В приемной с пальмами под потолок у широкого окна сидела молодая женщина.
— Вы по личному или по служебному? — спросила она.
Шугаев улыбнулся:
— Да как вам сказать… По служебному и в то же время по личному.
— Если по служебному, тогда пройдите. Пал Палыч у себя.
— Спасибо, — сказал Шугаев. Взявшись за ручку обитой дерматином двери, он весь подобрался от неприятного волнения, которое всегда ощущал, входя к большому начальству. Чувство это было ненавистно Шугаеву, и он постоянно боролся с ним, но избавиться от него не мог. Однако, переступив порог кабинета, он забыл о своем волнении.
Толстая бордовая дорожка от дверей к массивному столу полностью глушила шаги. Шугаев подошел и, глядя на сидевшего за столом человека, сказал:
— Здравствуйте. Шугаев из санэпидстанции…
Гребенщиков кивнул на кресло у стола, Шугаев присел, держа на коленях папку.
— Вам, вероятно, известно, — с какой-то непроизвольно искательной полуулыбкой начал Шугаев, — что на вашем цемзаводе у троих рабочих обнаружен силикоз и еще двое на подозрении…

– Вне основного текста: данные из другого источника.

-- ==== Sys2Proof/Decode.lean ====
section
/-! DEFINITION. Decode of a command word (30_encoding.md R89 to R94), total and rejecting by name, and the encoder
written from the same table. -/

namespace Sys2Proof

/-- Why a word selects no command (30_encoding.md R90, R94). Each is the error IllegalCommand (60_exceptions.md R212). -/
inductive Illegal where
  /-- The opcode is none of R93's. -/
  | unlistedOpcode (op : Byte)
  /-- A format N word whose `arg` is not 0. -/
  | operandNotZero (arg : Word)
  /-- A format B word whose `arg[31:8]` is not 0. -/
  | operandTooWide (arg : Word)
deriving DecidableEq, Repr

/-- `op = cw[39:32]` (30_encoding.md R89). -/
def opField (cw : CommandWord) : Byte :=
  cw.extractLsb' 32 8

/-- `arg = cw[31:0]` (30_encoding.md R89). -/
def argField (cw : CommandWord) : Word :=
  cw.extractLsb' 0 32

/-- Format N: `arg` must be 0 (30_encoding.md R91). -/
def formatN (i : Instr) (arg : Word) : Except Illegal Instr :=
  if arg = 0 then .ok i else .error (.operandNotZero arg)

/-- Format B: `arg[31:8]` must be 0, the operand is `arg[7:0]` (30_encoding.md R91, R92). -/
def formatB (i : Byte → Instr) (arg : Word) : Except Illegal Instr :=
  if arg.extractLsb' 8 24 = 0 then .ok (i (arg.extractLsb' 0 8)) else .error (.operandTooWide arg)

/-- Format K: every `arg` is legal, the operand is `be32(arg)` (30_encoding.md R91, R92). -/
def formatK (i : Tag → Instr) (arg : Word) : Except Illegal Instr :=
  .ok (i (Machine.tagOfWord arg))

/-- Decode of a command word (30_encoding.md R90, R93): every one of the 2^40 words selects exactly one command or is
illegal. -/
def decode (cw : CommandWord) : Except Illegal Instr :=
  match opField cw with
  | 0x00 => formatN .nop (argField cw)
  | 0x10 => formatN .crcInit (argField cw)
  | 0x11 => formatB .crcByte (argField cw)
  | 0x12 => formatN .crcBuf (argField cw)
  | 0x13 => formatN .crcFinal (argField cw)
  | 0x20 => formatK .tagLoad (argField cw)
  | 0x21 => formatN .tagParse (argField cw)
  | 0x30 => formatN .chBuild (argField cw)
  | 0x31 => formatN .chLen (argField cw)
  | 0x32 => formatN .chCrc (argField cw)
  | 0x33 => formatN .chSer (argField cw)
  | 0x34 => formatN .chParse (argField cw)
  | 0x35 => formatN .chData (argField cw)
  | 0x36 => formatN .chTag (argField cw)
  | 0x40 => formatN .ctParse (argField cw)
  | 0x41 => formatN .ctAppend (argField cw)
  | 0x42 => formatK .ctFind (argField cw)
  | 0x43 => formatK .ctRemove (argField cw)
  | 0x44 => formatN .ctSer (argField cw)
  | op => .error (.unlistedOpcode op)

/-- The opcode column of 30_encoding.md R93. -/
def opcodeOf : Instr → Byte
  | .nop => 0x00
  | .crcInit => 0x10
  | .crcByte _ => 0x11
  | .crcBuf => 0x12
  | .crcFinal => 0x13
  | .tagLoad _ => 0x20
  | .tagParse => 0x21
  | .chBuild => 0x30
  | .chLen => 0x31
  | .chCrc => 0x32
  | .chSer => 0x33
  | .chParse => 0x34
  | .chData => 0x35
  | .chTag => 0x36
  | .ctParse => 0x40
  | .ctAppend => 0x41
  | .ctFind _ => 0x42
  | .ctRemove _ => 0x43
  | .ctSer => 0x44

/-- The operand field of a command (30_encoding.md R91, R92): 0 in format N. -/
def operandOf : Instr → Word
  | .nop => 0
  | .crcInit => 0
  | .crcByte b => b.setWidth 32
  | .crcBuf => 0
  | .crcFinal => 0
  | .tagLoad k => Machine.tagWord k
  | .tagParse => 0
  | .chBuild => 0
  | .chLen => 0
  | .chCrc => 0
  | .chSer => 0
  | .chParse => 0
  | .chData => 0
  | .chTag => 0
  | .ctParse => 0
  | .ctAppend => 0
  | .ctFind k => Machine.tagWord k
  | .ctRemove k => Machine.tagWord k
  | .ctSer => 0

/-- The command word of a command (30_encoding.md R89): `op` in bits 39:32, `arg` in bits 31:0. -/
def encode (i : Instr) : CommandWord :=
  opcodeOf i ++ operandOf i

/-- The instruction the decoder reads from a word given as the opcode table numbers its bits (bit 0 least
significant): the low `nbits` bits of `w`, every bit above them 0. A value that does not fit the 40-bit command port
is no command word (log entry 13). -/
def decodeTableWord (nbits w : Nat) : Option Instr :=
  let v := w % 2 ^ nbits
  if v < 2 ^ 40 then (decode (BitVec.ofNat 40 v)).toOption else none

end Sys2Proof
end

У Гребенщикова было крупное, иссеченное морщинами лицо с резким подбородком и большие выпуклые глаза. Внимательно-невозмутимый взгляд этих глаз почему-то мешал Шугаеву свободно говорить.
— Мы тщательно обследовали завод и установили, что концентрация пыли на рабочих местах в сотни раз превышает норму… Сквозь дыры и щели кожухов вовсю свистит пыль… ну и, естественно, отсосать ее нет никакой возможности. Да вы, наверное, и сами знаете, какая там система отсоса… Крутится на стенах с десяток осевых вентиляторов, но толку от них ни малейшего… Рабочие открывают окна и двери, да разве это поможет? Фабричные респираторы почти никто не надевает, говорят, дышать через них тяжело — и это действительно так, — пользуются марлевыми… Одним словом, положение угрожающее.

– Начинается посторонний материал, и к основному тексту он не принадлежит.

/-- A run that answers is its first action answering, then the rest of the run. -/
theorem runActions_cons_next {a : HostAction} {rest : List HostAction} :
    runActions (a :: rest) s = .next u ↔ ∃ t, hostAct a s = .next t ∧ runActions rest t = .next u := by
  rw [runActions]
  cases hostAct a s <;> simp

/-- A run that answers can be cut anywhere. -/
theorem runActions_append_next {l m : List HostAction} :
    runActions (l ++ m) s = .next u ↔ ∃ t, runActions l s = .next t ∧ runActions m t = .next u := by
  induction l generalizing s with
  | nil => simp [runActions]
  | cons a l ih =>
    simp only [List.cons_append, runActions_cons_next, ih]
    constructor
    · rintro ⟨v, hv, t, ht, hm⟩; exact ⟨t, ⟨v, hv, ht⟩, hm⟩
    · rintro ⟨t, ⟨v, hv, ht⟩, hm⟩; exact ⟨v, hv, t, ht, hm⟩

/-- The invariant behind R120: the accumulator after a run without a restart is the feed of the bytes the run gave it. -/
theorem runActions_crcacc {acts : List HostAction} (ha : ∀ a ∈ acts, restartsCrc a = false)
    (h : runActions acts s = .next t) : t.crcacc = crcFeed s.crcacc (fedBytes acts s) := by
  induction acts generalizing s with
  | nil => cases h; rfl
  | cons a acts ih =>
    obtain ⟨v, hv, hrun⟩ := runActions_cons_next.mp h
    rw [List.forall_mem_cons] at ha
    calc t.crcacc = crcFeed v.crcacc (fedBytes acts v) := ih ha.2 hrun
      _ = crcFeed s.crcacc (feeds a s ++ fedBytes acts v) := by rw [hostAct_crcacc ha.1 hv, crcFeed_append]
      _ = crcFeed s.crcacc (fedBytes (a :: acts) s) := by simp only [fedBytes, hv]

/-- Issuing a command whose word decodes back to it runs it (30_encoding.md R90). -/
theorem hostAct_issue {i : Instr} (hd : decode (encode i) = .ok i) (s : State) : hostAct (issue i) s = exec i s :=
  hostCmd_of_ok hd s

/-- Settles O16: CRC.INIT starts the accumulator at all ones, the run between feeds it (`runActions_crcacc`), and
CRC.FINAL puts its complement into `RES`. -/
theorem crcUnitComputesCrc32 : Obligations.CrcUnitComputesCrc32 := by
  unfold Obligations.CrcUnitComputesCrc32
  intro s u acts ha h
  obtain ⟨v, hinit, h⟩ := runActions_cons_next.mp h
  obtain ⟨t, hrun, h⟩ := runActions_append_next.mp h
  obtain ⟨w, hfinal, h⟩ := runActions_cons_next.mp h
  cases h
  rw [hostAct_issue (by decide)] at hinit hfinal
  cases hinit
  rw [complete_next hfinal]
  exact congrArg (· ^^^ crcOnes) (runActions_crcacc ha hrun)

/-! ### The two other forms of the byte step -/

/-- Turning the loop once more at the end is turning it once more at the start. -/
theorem crcShifts_succ (n : Nat) (x : Word) : crcShifts (n + 1) x = crcShift (crcShifts n x) := by
  induction n generalizing x with
  | zero => rfl
  | succ n ih => exact ih (crcShift x)

/-- A byte is used up after eight shifts. -/
theorem byte_ushiftRight_eight (b : Byte) : (b.setWidth 32 : Word) >>> 8 = 0#32 := by
  apply BitVec.eq_of_getLsbD_eq
  intro i hi
  simp

/-- Data xored in beforehand takes part in one turn of the loop as one bit of the shift register's input and its own
shift (40_crc.md R112). -/
theorem crcShift_xor_data (x w : Word) : crcShift (x ^^^ w) = crcSerialBit x (w.getLsbD 0) ^^^ (w >>> 1) := by
  have hs : (x ^^^ w) >>> 1 = (x >>> 1) ^^^ (w >>> 1) := BitVec.ushiftRight_xor_distrib x w 1
  unfold crcShift crcSerialBit
  rw [BitVec.getLsbD_xor, hs]
  split
  · rw [BitVec.xor_assoc, BitVec.xor_comm (w >>> 1), ← BitVec.xor_assoc]
  · rfl

/-- The register after `n` clocks with the bits of `w`: the part of `w` not yet shifted in makes up the difference to the
register that had `w` xored in beforehand. -/
theorem serialBits_xor_rest (r w : Word) (n : Nat) :
    (List.range n).foldl (fun x i => crcSerialBit x (w.getLsbD i)) r ^^^ (w >>> n) = crcShifts n (r ^^^ w) := by
  induction n with
  | zero => simp [crcShifts]
  | succ n ih =>
    rw [crcShifts_succ, ← ih, crcShift_xor_data, List.range_succ, List.foldl_append]
    simp [BitVec.shiftRight_add]

/-- Settles O12: after eight clocks nothing of the byte is left to shift in. -/
theorem bitSerialFormAgrees : Obligations.BitSerialFormAgrees := by
  unfold Obligations.BitSerialFormAgrees
  intro r b
  have h := serialBits_xor_rest r (b.setWidth 32) 8
  rw [byte_ushiftRight_eight, BitVec.xor_zero] at h
  rw [crcStep, ← h, crcStepSerial]
  simp [List.range_succ]

/-- Turns of the loop on a register whose low bits are 0 only shift. -/
theorem crcShifts_of_low_zero {n : Nat} {x : Word} (h : ∀ i < n, x.getLsbD i = false) : crcShifts n x = x >>> n := by
  induction n generalizing x with
  | zero => simp [crcShifts]
  | succ n ih =>
    have hx : crcShift x = x >>> 1 := by rw [crcShift, h 0 (by omega)]; rfl
    rw [crcShifts, hx, ih fun i hi => by simpa [Nat.add_comm] using h (i + 1) (by omega), ← BitVec.shiftRight_add,
      Nat.add_comm]

/-- The printed table is the byte step of register 0, entry by entry (40_crc.md R114). -/
theorem crcTable_eq : crcTable = (List.range 256).map fun i => crcStep 0 (BitVec.ofNat 8 i) := by decide +kernel

theorem crcTable_get {i : Nat} (h : i < 256) : crcTable[i]? = some (crcStep 0 (BitVec.ofNat 8 i)) := by
  simp [crcTable_eq, List.getElem?_range h]

/-- The low byte of a word is its table index (40_crc.md R114). -/
theorem and_255_toNat (x : Word) : (x &&& 0xFF).toNat = (x.setWidth 8).toNat := by
  rw [BitVec.toNat_and, BitVec.toNat_setWidth]
  exact Nat.and_two_pow_sub_one_eq_mod x.toNat 8

theorem crcTable_getD_low (x : Word) : crcTable.getD (x &&& 0xFF).toNat 0 = crcStep 0 (x.setWidth 8) := by
  rw [and_255_toNat, List.getD_eq_getElem?_getD, crcTable_get (x.setWidth 8).isLt, Option.getD_some,
    BitVec.ofNat_toNat, BitVec.setWidth_eq]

— Ну так что? — буркнул управляющий, и было неясно, то ли это пренебрежение к словам Шугаева, то ли желание уточнить, чего же от него хотят.
Ответить Шугаев не успел, потому что взгляд Гребенщикова вдруг перенесся к дверям. Шугаев оглянулся и увидел секретаршу, впорхнувшую в кабинет с выражением тайной радости в глазах. Пахнув на Шугаева волной душистого запаха, она обогнула стол и, наклонившись к уху Гребенщикова, что-то шепнула, отчего управляющий издал невнятный горловой звук и в улыбке шевельнул губами. Его подобревшие глаза, проводив секретаршу, задержались на двойных дверях. Оттуда вслед за долговязой девушкой в очках, очевидно вожатой, проскальзывали в кабинет пионеры в бело-синих наутюженных костюмчиках. Алея галстуками, пионеры выстроились вдоль стены, косясь из-под ресниц на управляющего. Гребенщиков, как будто даже свойски, усмехнулся Шугаеву с видом, говорившим: «Такое уж тут дело, брат. Придется подождать…»
Вожатая, вся бледная от волнения, шагнула к столу и, держа перед собой солидную красную папку, проскандировала:
— Дорогой Павел Павлович! От имени подшефной школы и пионерской организации разрешите поздравить вас с пятидесятилетием вашего рождения! Примите, Павел Павлович, наш пионерский…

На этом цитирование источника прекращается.